Kelly Clarkson is responding to the public outcry over her upcoming Indonesia concert sponsored by Asian cigarette brand L.A. Lights. Kelly will be performing the world’s fourth most populous nation on April 29, and some anti-smoking proponents believe the former American Idol’s affiliate with the tobacco firm is encouraging a hazardous system that allows tobacco companies virtual free rein to peddle their products to Indonesians, via movies to sports sponsorships. and television shows.
Clarkson’s controversy comes two years after Alicia Keys objected to a similar tobacco-fuelled sponsorship deal in Indonesia. A. Keys demanded that the cigarette logos be removed from all ads promoting her Jakarta concert, and US-based anti-smoking groups want Kelly to do the same.

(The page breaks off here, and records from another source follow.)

/-! ## settleStall -/

@[simp] theorem settleStall_pending (s : State) : (settleStall s).pending = s.pending := by
  unfold settleStall; split <;> (try split) <;> rfl
@[simp] theorem settleStall_formats (s : State) : (settleStall s).formats = s.formats := by
  unfold settleStall; split <;> (try split) <;> rfl
@[simp] theorem settleStall_intake (s : State) : (settleStall s).intake = s.intake := by
  unfold settleStall; split <;> (try split) <;> rfl
@[simp] theorem settleStall_tracker (s : State) : (settleStall s).tracker = s.tracker := by
  unfold settleStall; split <;> (try split) <;> rfl
@[simp] theorem settleStall_contexts (s : State) : (settleStall s).contexts = s.contexts := by
  unfold settleStall; split <;> (try split) <;> rfl
@[simp] theorem settleStall_pace (s : State) : (settleStall s).pace = s.pace := by
  unfold settleStall; split <;> (try split) <;> rfl
@[simp] theorem settleStall_frameMemory (s : State) : (settleStall s).frameMemory = s.frameMemory := by
  unfold settleStall; split <;> (try split) <;> rfl
@[simp] theorem settleStall_conformance (s : State) : (settleStall s).conformance = s.conformance := by
  unfold settleStall; split <;> (try split) <;> rfl
@[simp] theorem settleStall_repair (s : State) : (settleStall s).repair = s.repair := by
  unfold settleStall; split <;> (try split) <;> rfl
@[simp] theorem settleStall_grading (s : State) : (settleStall s).grading = s.grading := by
  unfold settleStall; split <;> (try split) <;> rfl
@[simp] theorem settleStall_reel (s : State) : (settleStall s).reel = s.reel := by
  unfold settleStall; split <;> (try split) <;> rfl
@[simp] theorem settleStall_interpreter (s : State) : (settleStall s).interpreter = s.interpreter := by
  unfold settleStall; split <;> (try split) <;> rfl
@[simp] theorem settleStall_notices (s : State) : (settleStall s).notices = s.notices := by
  unfold settleStall; split <;> (try split) <;> rfl
@[simp] theorem settleStall_delivery_pool (s : State) : (settleStall s).delivery.pool = s.delivery.pool := by
  unfold settleStall; split <;> (try split) <;> rfl
@[simp] theorem settleStall_delivery_excess (s : State) : (settleStall s).delivery.excess = s.delivery.excess := by
  unfold settleStall; split <;> (try split) <;> rfl
@[simp] theorem settleStall_delivery_badGrants (s : State) : (settleStall s).delivery.badGrants = s.delivery.badGrants := by
  unfold settleStall; split <;> (try split) <;> rfl
@[simp] theorem settleStall_delivery_queue (s : State) : (settleStall s).delivery.queue = s.delivery.queue := by
  unfold settleStall; split <;> (try split) <;> rfl
@[simp] theorem settleStall_delivery_transmission (s : State) : (settleStall s).delivery.transmission = s.delivery.transmission := by
  unfold settleStall; split <;> (try split) <;> rfl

In a message to fans posted on her blog Wednesday, Kelly voiced her displeasure with the cigarette company’s sponsorship of her show, but added that she was unknown of the arrangement. Kelly says the situation is now out or her hands.
“So ….my morning began with finding out that I am all over billboards, tv ads, and other media formats along side a tobacco company who unbeknownst to me is sponsoring my Jakarta date on my current tour. I was not made aware of this and am in no way an advocate or an ambassador for youth smoking. I’m not even a smoker, nor have I ever been. Unfortunately, my only option at this point was to cancel the show in order to stop the sponsorship,” she wrote.
“However, I can’t justify penalizing my fans for someone else’s oversight. This is a lose-lose situation for me and I am not happy about it but the damage has been done and I refuse to cancel on my fans. I think the hardest part of situations like this is getting personally attacked for something I was completely unaware of and being used as some kind of political pawn.”
Indonesisa remains one of the last holdouts that has not signed the World Health Organization’s tobacco treaty.